Some of Frank Oscar Peat’s Kauri gum
collection, on display at the Dargaville Museum

For some men arriving in Northland at the beginning of last century, kauri gum held almost as much lure as gold. Frank Oscar Peat was such a man. Have a look at the display that has ended up in Dargaville Museum’s Kauri Gum Hall and you will understand why.

Gained with financial help from Dargaville Rotary in 1978, it totals 400 golden samples, large and small, out of Peat’s collection of 1,600 pieces.

Born in Arch Hill, Auckland, he came with his parents to Dargaville in 1902 as a young man of nineteen years, second eldest in a family of eight children. Over the next twenty-five years he collected the best pieces of kauri gum.

In his book, Great Northern Wairoa, Edgar Bradley wrote that Peat left his job at B. E. William’s store on the corner of Hokianga Road and Victoria Street to build a jeweller’s shop, where Distinction Jewellers now trade in town.

One of Peat’s brothers owned a blacksmith shop in Victoria Street, another was manager of the Kaihu railway operation and their father was listed as a jeweller. Both parents died in their sixties and are buried in Mt Wesley cemetery.

Frank Peat had married a distant cousin from a family with connections in Titirangi and that is where he went after leaving Kaipara in 1927.

Records show that builder P. W. Peate (with an ‘e’) built ‘a museum in classic style’ for Frank in Titirangi. He named it ‘Treasure House’ and put his treasures of kauri gum, mounted specimens of native birds, seashells and artefacts on display for tourists. Most of the exhibits came from Dargaville and other parts of Northland.

Drive up to Titirangi today, go to Lopdell House built in 1930 as Hotel Titirangi, and in the car park at the back you will find Treasure House, still exactly the same as Peat knew it but nowadays locked up.

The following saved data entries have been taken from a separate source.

-- ==== Sys2Proof/Word.lean ====
section
/-! DEFINITION. The word types of the block's port (20_memory.md R60, R62) and their plainest arithmetic (00_scope.md R9, R10). -/

namespace Sys2Proof

/-- One element of the `REG` or `TAB` space: `PW = 64` bits (00_scope.md R6, 20_memory.md R62). -/
abbrev Word := BitVec 64

/-- One element of the `DATA` space: 8 bits (20_memory.md R65). -/
abbrev Byte := BitVec 8

/-- `mask(n) = 2^n - 1` (00_scope.md R10). -/
def mask (n : Nat) : Nat := 2 ^ n - 1

/-- `value` has no bit at or above position `width`: the test `(value >> width) == 0` of R111, R121, R130, R132. -/
def fits (value width : Nat) : Bool := value >>> width == 0

end Sys2Proof
end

In 1933 he decided to sell his lifetime collection. The Evening Post reported, ‘it is described as the finest of its kind in the world and is to be acquired by the National Art Gallery and Dominion Museum. Mr. Peat received a tempting offer from overseas but prefers that the collection should remain in New Zealand’. And that has been Dargaville’s good fortune.